# Twilight New Moon - As Told Through LOLcats



## KittyMonster (Nov 8, 2009)

I'm not a fan of Twilight but I've seen/read some of it and I thought this was just too funny (whether you're a fan, a hater or have never heard of it before!)

I give you,_ Twilight: New Moon: _

http://microsuede.blogspot.com/2009/11/ ... -moon.html

(.. forgive me if this is OT, I couldn't think of a better place to put it)


----------



## raecarrow (Oct 27, 2009)

ROFLMAO! That is frickin funny!

Edit: I am a twilight fan (more so of the books rather than the movies. Kristen Stewart and Robert Pattinson CANNOT act. Its almost as bad as Jake Loyd as Annikin Skywalker. Although Taylor Lautner makes a REDICULOUSLY hot werewolf. )


----------



## Momto3boys (Nov 10, 2009)

:lol: hahahaha that's awesome, and Im a Twilight fan :lol:


----------



## lilyb (Dec 21, 2008)

Also a fan....loved it :lol: 

Loved the collection sigh from the women in the audience when werewolves stripped off


----------



## hoofmaiden (Sep 28, 2009)

OK, that's hysterical! I love the books but let's face it, they ain't great art and the movies are less so. Of course I GO to the movies, don't get me wrong, but the LOL cats version contains pretty much EXACTLY what the movie contains, minus the special effects. The October, November, December part is hysterical!

My niece will love it.

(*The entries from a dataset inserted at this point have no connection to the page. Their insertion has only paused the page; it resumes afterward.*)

-- ==== Sys2Proof/Certificates/Slice0/Obligations.lean ====
section
/-!
DEFINITION. Certificates/Slice0/Obligations.lean: the statements for the provers, each a proposition, in the order of
OBLIGATIONS.json: the machine as a whole, the laws every step keeps, the line, the dispatcher, the requests by family,
the events, the effects of records, and the computations.
-/
open Sys2Proof Sys2Proof.Machine

/-! ### The machine as a whole -/

/-- A step with a command at the front of the queue is that command run on the state with the queue's rest. -/
def Obligations.StepRunsFrontCommand : Prop :=
  ∀ (s : State) (c : Instr) (rest : List Instr), s.pending = c :: rest → step s = exec c { s with pending := rest }

/-- With no command waiting (the model's choice, log 3): an unpowered block stands still; a powered one takes a tick,
which every running timer counts, and every thousandth tick is a second step with no word disturbed (R159). -/
def Obligations.EmptyQueueTakesTick : Prop :=
  ∀ s : State, s.pending = [] →
    (s.powered = false → step s = .next s) ∧
    (s.powered = true → s.clock.ticks < 999 → step s = .next
      { s with
        clock := { s.clock with ticks := s.clock.ticks + 1 }
        terms := s.terms.map (tickTerm (!starting s))
        bus := s.bus.map tickBus
        line := tickLine s.line
        scrub := tickScrub (!starting s) s.scrub }) ∧
    (s.powered = true → 999 ≤ s.clock.ticks → step s = exec (.secondStep .quiet) s)

/-- What reset leaves of the items whose values the rules give: no volatile item holds anything, PAUSE is released and
LINK_OVERFLOW clear, the module is STARTING with no journal pointers held, the key store leaves manufacture EMPTY with
its counter, its last applied and the voucher floor 0 and the latch clear, and the clock NOT_SET at reading 0; the
journal device never written (the model's choice, log 1); and every law that the statements below say a step keeps. -/
def Obligations.ResetLeavesManufacturedModuleLawful : Prop :=
  State.reset.pending = [] ∧ starting State.reset = true ∧ State.reset.tx = [] ∧ State.reset.queue = [] ∧
    State.reset.setAsides = 0 ∧ State.reset.copy = none ∧ State.reset.retry = none ∧ State.reset.init = none ∧
    State.reset.reads = [] ∧ State.reset.sysFault = none ∧
    (∀ t, State.reset.term t = { sale := none, lookup := none, idle := .stopped }) ∧
    State.reset.line.arrived = [] ∧ State.reset.line.reception = none ∧ State.reset.line.pause = false ∧
    State.reset.line.overflow = false ∧ State.reset.line.gap = none ∧ State.reset.line.breakTimer = none ∧
    State.reset.secure.slots = [] ∧ State.reset.secure.counter = 0 ∧ State.reset.secure.keyLastApplied = 0 ∧
    State.reset.secure.voucherFloor = 0 ∧ State.reset.secure.tamperLatch = false ∧
    State.reset.clock.reading = 0 ∧ State.reset.clock.state = .notSet ∧ State.reset.clock.alarm = none ∧
    State.reset.mem.sys.signature = none ∧ State.reset.device = [] ∧
    State.reset.mem.wf = true ∧ storesWf State.reset = true ∧ CountsFit State.reset ∧
    State.reset.mem.sys.damage.lawful ∧ State.reset.setAsides = setAsideSum State.reset ∧ RepliesFit State.reset ∧
    BufferFits State.reset ∧ PauseJudged State.reset ∧ FaultHeld State.reset

/-! ### The laws every step keeps -/

/-- Every step keeps the canonical form of account memory, of the journal device and of the key store, whatever words of
memory are disturbed, and the bounds of the write queue, the reading and the scrub position. That other content which a
word of the index hands on comes in canonical form (log 13), and the content of memory after its battery failed too (log
10), is the model's choice. -/
def Obligations.StepKeepsStoresAndBounds : Prop :=
  ∀ s t : State, s.mem.wf = true → storesWf s = true → CountsFit s → step s = .next t →
    t.mem.wf = true ∧ storesWf t = true ∧ CountsFit t

/-- Every step keeps the law of the damage list: no slot twice, never more than 32 slots. That a list which a misread
word or a failed battery leaves comes cut to the law is the model's choice (logs 10 and 13). -/
def Obligations.StepKeepsDamageListLaw : Prop :=
  ∀ s t : State, s.mem.sys.damage.lawful → step s = .next t → t.mem.sys.damage.lawful

/-- Every step keeps the sum of set-asides equal to the total of the set-asides the pending sales hold. -/
def Obligations.StepKeepsSetAsideSum : Prop :=
  ∀ s t : State, s.setAsides = setAsideSum s → step s = .next t → t.setAsides = setAsideSum t

/-- Every step keeps the free entries of the transmit reply queue no fewer than the replies owed. -/
def Obligations.StepKeepsReplyRoom : Prop :=
  ∀ s t : State, RepliesFit s → step s = .next t → RepliesFit t

/-- Every step keeps the receive buffer within its frames and bytes, and PAUSE as the buffer demands it. -/
def Obligations.StepKeepsReceiveBuffer : Prop :=
  ∀ s t : State, BufferFits s → PauseJudged s → step s = .next t → BufferFits t ∧ PauseJudged t

/-- No step changes a factory item; none lowers the voucher floor; and of all commands TAMPER_CLEAR alone clears a set
TAMPER latch. -/
def Obligations.StepKeepsFactoryItemsFloorLatch : Prop :=
  ∀ s t : State, step s = .next t →
    t.secure.factory = s.secure.factory ∧ s.secure.voucherFloor ≤ t.secure.voucherFloor ∧
      (s.secure.tamperLatch = true → s.pending.head? ≠ some .tamperClear → t.secure.tamperLatch = true)

/-- The month index never falls but at the memory-loss initialisation. That the reading is kept when account memory's
battery failed, until that initialisation or for good where R185 step 1 takes no further step, is the model's choice
(log 10). -/
def Obligations.StepNeverLowersMonth : Prop :=
  ∀ s t : State, s.clock.reading ≤ lastReading → (∀ r, s.pending.head? ≠ some (.memoryLossInit r)) →
    step s = .next t → s.month ≤ t.month

/-- Every step keeps a module with a system fault address out of IN_SERVICE: OUT_OF_SERVICE, or STARTING, as one STARTING
by INITIALISE stays when it meets such a word (the model's choice, log 31). -/
def Obligations.StepKeepsFaultOutOfService : Prop :=
  ∀ s t : State, FaultHeld s → step s = .next t → FaultHeld t

/-- A record's effects taken a second time change nothing: every block passes the record over under its own last
applied, as R183 step 1 asks of the record before the head. (A REVERSAL of a damaged slot alone uses a free value afresh
for its reply, so it is left out.) -/
def Obligations.CompletionTakenAgainChangesNothing : Prop :=
  ∀ (s : State) (r : Record) (inService : Bool) (figures : Figures), Sound s →
    (∀ b, r.body = .reversal b → b.slot ∉ s.mem.sys.damage.slots) →
    (applyRecord inService figures r (applyRecord inService figures r s).2).2 = (applyRecord inService figures r s).2

/-- A command whose event cannot occur leaves the state as it stands (the model's choice for every such command, log 2):
without supply, any command other than the second step, the supply's return and the enclosure switch; and a request
while no frame has arrived or behind a frame of another kind. A request the dispatcher may not take waits unchanged too:
while the module is STARTING, and while the replies owed leave no free entry for another (R173, R179). -/
def Obligations.CommandWithoutItsEventChangesNothing : Prop :=
  (∀ (c : Instr) (s : State), s.powered = false →
    (∀ d, c ≠ .secondStep d) → (∀ r, c ≠ .supplyReset r) → (∀ r, c ≠ .tamperSwitchOpening r) →
    c ≠ .enclosureSwitchClosing → exec c s = .next s) ∧
  ∀ (k : Kind) (s : State),
    (starting s = true ∨ 16 ≤ s.tx.length + repliesOwed s ∨ s.line.arrived = [] ∨
      ∃ f rest, s.line.arrived = f :: rest ∧ frameKind f ≠ k.byte) →
    exec k.command s = .next s
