-- ==== Sys2Proof/Laws/State.lean ====
section
/-!
SUPPORT. Laws/State.lean: one lemma for each field of the state and each update of it, true by definition.
-/
namespace Sys2Proof.Machine

@[simp] theorem State.setPending_pending (s : State) (v : List Instr) : (s.setPending v).pending = v := rfl
@[simp] theorem State.setPending_powered (s : State) (v : List Instr) : (s.setPending v).powered = s.powered := rfl
@[simp] theorem State.setPending_mode (s : State) (v : List Instr) : (s.setPending v).mode = s.mode := rfl
@[simp] theorem State.setPending_mem (s : State) (v : List Instr) : (s.setPending v).mem = s.mem := rfl
@[simp] theorem State.setPending_secure (s : State) (v : List Instr) : (s.setPending v).secure = s.secure := rfl
@[simp] theorem State.setPending_device (s : State) (v : List Instr) : (s.setPending v).device = s.device := rfl
@[simp] theorem State.setPending_clock (s : State) (v : List Instr) : (s.setPending v).clock = s.clock := rfl
@[simp] theorem State.setPending_line (s : State) (v : List Instr) : (s.setPending v).line = s.line := rfl
@[simp] theorem State.setPending_tx (s : State) (v : List Instr) : (s.setPending v).tx = s.tx := rfl
@[simp] theorem State.setPending_terms (s : State) (v : List Instr) : (s.setPending v).terms = s.terms := rfl
@[simp] theorem State.setPending_setAsides (s : State) (v : List Instr) : (s.setPending v).setAsides = s.setAsides := rfl
@[simp] theorem State.setPending_queue (s : State) (v : List Instr) : (s.setPending v).queue = s.queue := rfl
@[simp] theorem State.setPending_copy (s : State) (v : List Instr) : (s.setPending v).copy = s.copy := rfl
@[simp] theorem State.setPending_bus (s : State) (v : List Instr) : (s.setPending v).bus = s.bus := rfl
@[simp] theorem State.setPending_reads (s : State) (v : List Instr) : (s.setPending v).reads = s.reads := rfl
@[simp] theorem State.setPending_retry (s : State) (v : List Instr) : (s.setPending v).retry = s.retry := rfl
@[simp] theorem State.setPending_init (s : State) (v : List Instr) : (s.setPending v).init = s.init := rfl
@[simp] theorem State.setPending_scrub (s : State) (v : List Instr) : (s.setPending v).scrub = s.scrub := rfl
@[simp] theorem State.setPending_sysFault (s : State) (v : List Instr) : (s.setPending v).sysFault = s.sysFault := rfl
@[simp] theorem State.setPending_enclosureOpen (s : State) (v : List Instr) : (s.setPending v).enclosureOpen = s.enclosureOpen := rfl
@[simp] theorem State.setPending_draws (s : State) (v : List Instr) : (s.setPending v).draws = s.draws := rfl
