/-- The dispatcher and the owning block keep a law of the secure memory that the owning block's judgement keeps. -/
theorem takeRequest_keeps {k : Kind} {parse : List Byte → Option α} {own : Owner → α → Judge Answer}
    (owner : ∀ o a, (own o a).Keeps law) {s : State} (h : law s.secure) : law (takeRequest k parse own s).secure := by
  have judged (o : Owner) (body : List Byte) : (judge k parse own o body).Keeps law := by
    unfold judge
    refine keeps_get.bind fun _ => keeps_get.bind fun _ => (keeps_modify (restartIdle_secure · _)).bind fun _ =>
      (keeps_need _ _).bind fun _ => (keeps_check _ _).bind fun _ => (keeps_check _ _).bind fun _ => ?_
    split
    · exact keeps_throw _
    · exact owner _ _
  have concluded (t tag) (x : Judge Answer) (u : State) (hx : law (x.leaves u).secure) :
      law (conclude k.byte t tag (x.run u)).secure := by
    unfold Judge.leaves at hx
    unfold conclude
    split
    · rename_i e
      rw [pushReply_secure]
      rwa [e] at hx
    · rename_i e
      rwa [e] at hx
    · rename_i e
      rw [pushReply_secure]
      rwa [e] at hx
  unfold takeRequest
  split
  · exact h
  · split
    · unfold answerFrame
      split
      · rw [pushReply_secure]
        exact h
      · split
        · rw [pushReply_secure]
          exact h
        · exact concluded _ _ _ _ (judged _ _ (takeFrame s) h)
    · exact h

/-! ### The owning blocks -/

theorem keeps_needIndex : needIndex.Keeps law := (keeps_modify (readWords_secure · _)).bind fun _ => keeps_check _ _

theorem keeps_searchIndex (meter : Nat) : (searchIndex meter).Keeps law :=
  (keeps_modify fun s => readWords_secure s _).bind fun _ => keeps_check _ _

theorem keeps_needNewNumber (meter : Nat) : (needNewNumber meter).Keeps law :=
  (keeps_searchIndex _).bind fun _ => (keeps_check _ _).bind fun _ => keeps_check _ _

theorem keeps_namedAccount (meter : Nat) : (namedAccount meter).Keeps law :=
  (keeps_check _ _).bind fun _ => (keeps_check _ _).bind fun _ => (keeps_lookupMeter _).bind fun _ =>
    (keeps_readAccount _).bind fun _ => (keeps_check _ _).bind fun _ => keeps_pure _

theorem keeps_takeFreeSlot : takeFreeSlot.Keeps law := by
  unfold takeFreeSlot
  refine (keeps_readItem _).bind fun _ => keeps_see fun s h => ?_
  refine (keeps_set (by rw [searchFree_secure]; exact h)).bind fun _ => ?_
  split
  · exact keeps_pure _
  · exact keeps_throw _

theorem keeps_ownCreate (o : Owner) (a : NewAccount) : (ownCreate o a).Keeps law :=
  (keeps_check _ _).bind fun _ => (keeps_check _ _).bind fun _ => keeps_needIndex.bind fun _ =>
    (keeps_needNewNumber _).bind fun _ => keeps_takeFreeSlot.bind fun _ => (keeps_check _ _).bind fun _ =>
      keeps_journaled _ _ _

theorem keeps_ownEdit (o : Owner) (r : Nat × AccountEdit) : (ownEdit o r).Keeps law :=
  (keeps_namedAccount _).bind fun _ => keeps_journaled _ _ _

theorem keeps_ownClose (o : Owner) (meter : Nat) : (ownClose o meter).Keeps law :=
  (keeps_namedAccount _).bind fun _ => (keeps_needWith _ _ _).bind fun _ => keeps_journaled _ _ _

theorem keeps_ownReplace (o : Owner) (r : ReplaceReq) : (ownReplace o r).Keeps law :=
  (keeps_namedAccount _).bind fun _ => (keeps_needNewNumber _).bind fun _ => (keeps_check _ _).bind fun _ =>
    keeps_journaled _ _ _

theorem keeps_ownRekey (o : Owner) (meter : Nat) : (ownRekey o meter).Keeps law :=
  (keeps_namedAccount _).bind fun _ => keeps_journaled _ _ _

theorem keeps_ownAccountRead (o : Owner) (n : AccountName) : (ownAccountRead o n).Keeps law := by
  have named : (nameSlot n).Keeps law := by
    cases n with
    | meter n => exact keeps_lookupMeter n
    | slot n => exact keeps_pure n
  unfold ownAccountRead
  refine (keeps_check _ _).bind fun _ => named.bind fun _ => (keeps_readAccount _).bind fun _ => keeps_get.bind fun _ => ?_
  split <;> exact keeps_pure _

theorem keeps_needLoadIndex (slot meter : Nat) : (needLoadIndex slot meter).Keeps law :=
  keeps_needIndex.bind fun _ => (keeps_searchIndex _).bind fun _ => (keeps_check _ _).bind fun _ =>
    (keeps_check _ _).bind fun _ =>
      ((keeps_modify fun s => readWords_secure s _).bind fun _ => keeps_check _ _).bind fun _ => keeps_check _ _

theorem keeps_ownLoad (o : Owner) (r : LoadReq) : (ownLoad o r).Keeps law := by
  unfold ownLoad
  refine (keeps_check _ _).bind fun _ => (keeps_check _ _).bind fun _ => (keeps_check _ _).bind fun _ =>
    (keeps_check _ _).bind fun _ => ?_
  dsimp only
  split
  · exact (keeps_needLoadIndex _ _).bind fun _ => keeps_journaled _ _ _
  · exact keeps_journaled _ _ _

theorem keeps_ownRebuild (o : Owner) (x : Unit) : (ownRebuild o x).Keeps law :=
  (keeps_check _ _).bind fun _ => (keeps_readItem _).bind fun _ => keeps_see fun s h =>
    (keeps_set (by rw [rebuildFrom_secure]; exact h)).bind fun _ => keeps_pure _

theorem keeps_ownTariffLoad (o : Owner) (r : TariffLoadReq) : (ownTariffLoad o r).Keeps law := by
  unfold ownTariffLoad
  refine (keeps_check _ _).bind fun _ => (keeps_check _ _).bind fun _ => ?_
  split
  · exact keeps_throw _
  · exact (keeps_readItem _).bind fun _ => keeps_get.bind fun _ => (keeps_check _ _).bind fun _ => keeps_journaled _ _ _
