-- ==== Sys2Proof/Certificates/Slice0/Obligations.lean ====
section
/-! DEFINITION. The statements about the render unit. Each docstring names the rule of spec/ it comes
from. -/

open Sys2Proof Sys2Proof.Machine

/-! ## Packets -/

/-- R60 to R73: every well-formed command decodes from its own packet, whatever follows it. -/
def Obligations.DecodeOfEncode : Prop :=
  ∀ (i : Instr) (rest : List Byte), WellFormed i = true →
    decode (encode i ++ rest) = .command i rest

/-- R64, R70: reserved bits are never ignored, so a command has one packet: whatever decodes to `i`
is `i`'s encoding, and `i` is well formed. -/
def Obligations.EncodeOfDecode : Prop :=
  ∀ (bs : List Byte) (i : Instr) (rest : List Byte), decode bs = .command i rest →
    WellFormed i = true ∧ bs = encode i ++ rest

/-- R74's worked encodings and one packet of each other command, written out byte by byte. -/
def Obligations.WrittenOutPacketsDecode : Prop :=
  decode [0x02, 0x02, 0x05, 0x0A, 0x01, 0x00, 0x00, 0x00] = .command (.setpx 5 10 1 .xor) [] ∧
  decode [0x07, 0x0C, 0x00, 0x00, 0x53, 0x30, 0x00, 0x00] =
    .command (.frect 0 0 83 48 .checkerboard .set) [] ∧
  decode [0x08, 0x01, 0x52, 0x2C, 0x41, 0x00, 0x00, 0x00] = .command (.pchar 0x41 82 44 .or) [] ∧
  decode [0x09, 0x00, 0x00, 0x08, 0x00, 0x00, 0x00, 0x02, 0x48, 0x69] =
    .command (.pstr [0x48, 0x69] 0 8 .set) [] ∧
  decode [0x0B, 0x00, 0x00, 0x00, 0x00, 0x00, 0x00, 0x05, 0x00, 0x00, 0x08, 0x01, 0xB0] =
    .command (.blits 0 0 .set ⟨.r0, false, false⟩ [0x00, 0x00, 0x08, 0x01, 0xB0]) [] ∧
  decode [0x0A, 0x36, 0x0A, 0x14, 0x03, 0x02, 0x00, 0x01, 0xA8] =
    .command (.blitp 10 20 3 2 .xor ⟨.r90, true, true⟩ [0xA8]) [] ∧
  decode [0x01, 0x00, 0x00, 0x00, 0x00, 0x00, 0x00, 0x00, 0x0C] = .command .clear [0x0C] ∧
  decode [0x03, 0x00, 0x05, 0x0B, 0x00, 0x00, 0x00, 0x00] = .command (.getpx 5 11) [] ∧
  decode [0x04, 0x00, 0x53, 0x05, 0x80, 0x00, 0x00, 0x00] = .command (.setb 83 5 0x80) [] ∧
  decode [0x05, 0x00, 0xA7, 0x0B, 0x00, 0x00, 0x00, 0x00] = .command (.getb 167 11) [] ∧
  decode [0x06, 0x02, 0x00, 0x00, 0xC8, 0x07, 0x00, 0x00] = .command (.line 0 0 200 7 .xor) [] ∧
  decode [0x0C, 0x00, 0x00, 0x00, 0x00, 0x00, 0x00, 0x00] = .command .flush []

/-- R63: the unit takes eight header bytes, then LEN payload bytes, executes (or R70), and goes on
with the byte after them, whatever the header; with fewer bytes there is no step; after reset the
first byte the host sends is the first of a header. The names of the two stops, incompletePacket and
runEnded, are the model's way of saying that there is no step (R13, R63; assumption 4); that a reset
drops the bytes sent and not executed is read from R63 and R200 (assumption 13). -/
def Obligations.PacketFraming : Prop :=
  (∀ (s : State) (h0 h1 h2 h3 h4 h5 h6 h7 : Byte) (tl : List Byte),
    s.input = h0 :: h1 :: h2 :: h3 :: h4 :: h5 :: h6 :: h7 :: tl →
    256 * h6.toNat + h7.toNat ≤ tl.length →
    ∃ t, step s = .next t ∧ t.input = tl.drop (256 * h6.toNat + h7.toNat) ∧
      ((∃ i, decode s.input = .command i t.input ∧
          step s = exec i { s with input := t.input }) ∨
        (∃ why, decode s.input = .illegal why t.input ∧
          step s = .next { s with input := t.input, status := 0x01 }))) ∧
  (∀ (s : State) (h0 h1 h2 h3 h4 h5 h6 h7 : Byte) (tl : List Byte),
    s.input = h0 :: h1 :: h2 :: h3 :: h4 :: h5 :: h6 :: h7 :: tl →
    tl.length < 256 * h6.toNat + h7.toNat → step s = .fault .incompletePacket) ∧
  (∀ s : State, 0 < s.input.length → s.input.length < 8 → step s = .fault .incompletePacket) ∧
  (∀ s : State, s.input = [] → step s = .fault .runEnded) ∧
  (∀ (s : State) (bytes : List Byte), (s.hostReset.hostSend bytes).input = bytes)

/-- R63: a step runs the decoded instruction, with the packet's bytes consumed first. -/
def Obligations.StepRunsDecodedInstruction : Prop :=
  ∀ (s : State) (i : Instr) (rest : List Byte), decode s.input = .command i rest →
    step s = exec i { s with input := rest }

/-- R70: the headers that are ILLEGAL, read from the formats of R64 field by field, and what an
illegal header does. -/
def Obligations.IllegalHeaders : Prop :=
  ∀ (s : State) (h0 h1 h2 h3 h4 h5 h6 h7 : Byte) (tl : List Byte),
    s.input = h0 :: h1 :: h2 :: h3 :: h4 :: h5 :: h6 :: h7 :: tl →
    256 * h6.toNat + h7.toNat ≤ tl.length →
    (LegalHeader h0 h1 h2 h3 h4 h5 (256 * h6.toNat + h7.toNat) →
      ∃ i, decode s.input = .command i (tl.drop (256 * h6.toNat + h7.toNat)) ∧
        i.payload = if h0.toNat = 9 ∨ h0.toNat = 10 ∨ h0.toNat = 11
          then tl.take (256 * h6.toNat + h7.toNat) else []) ∧
    (¬LegalHeader h0 h1 h2 h3 h4 h5 (256 * h6.toNat + h7.toNat) →
      step s = .next { s with input := tl.drop (256 * h6.toNat + h7.toNat), status := 0x01 })

/-- R28, R49 a, R63: a stream that is a program's packets one after the other runs the program's
commands in order, one a step, and ends when the stream does. The stop at the end, runEnded, is the
model's way of saying that the run has ended (R13; assumption 4). -/
def Obligations.ProgramRunsInOrder : Prop :=
  ∀ (is : List Instr) (s : State), (∀ i ∈ is, WellFormed i = true) → s.input = programBytes is →
    ∃ t : State, Host.Core.run Sys2Proof.core is.length s = .next t ∧
      execAll is { s with input := [] } = .next t ∧ t.input = [] ∧ step t = .fault .runEnded

/-- R186: the record of the codes written during a program's run is all OK exactly when every
command of the program passes its own checks. -/
def Obligations.CleanRunsAreAcceptedPrograms : Prop :=
  ∀ (is : List Instr) (s : State), (∀ i ∈ is, WellFormed i = true) → s.input = programBytes is →
    (codes is.length s).length = is.length ∧
      (CleanRun is.length s ↔ ∀ i ∈ is, Accepted i)

/-! ## The whole machine -/

/-- R20, R24, R31: reset meets the invariant. -/
def Obligations.ResetMeetsInvariant : Prop := MachineInv State.reset

/-- R31, R200: what a reset leaves, whenever it is applied; FB is 504 arbitrary bytes, which the
model names by a free value (assumption 1). That the bytes sent and not executed are gone is read
from R63 and R200 (assumption 13). -/
def Obligations.HostResetLeaves : Prop :=
  ∀ s : State, MachineInv s.hostReset ∧ s.hostReset.status = 0x00 ∧ s.hostReset.result = 0x00 ∧
    s.hostReset.out = [] ∧ s.hostReset.input = [] ∧
    ∀ i, i < 504 → s.hostReset.fb.read i = Config.fbAfterReset (s.resets + 1) i

/-- R20, R24: every step keeps FB the 504-byte array and STATUS one of the codes 0 to 4. -/
def Obligations.StepKeepsInvariant : Prop :=
  ∀ s t : State, MachineInv s → step s = .next t → MachineInv t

She's 10 and does a KILLER Kristen Stewart "mope" impression.


----------



## my5kitties (Sep 13, 2005)

Definitely not a Twilight fan, but if they did the movies like this I'd definitely watch it! LOL!!


----------



## gunterkat (Aug 19, 2006)

Such angst, such emoting, such suspense...


----------



## Heidi n Q (Nov 22, 2006)

And don't forget the acting!


----------



## gunterkat (Aug 19, 2006)

um...I was trying to forget the acting... :wink


----------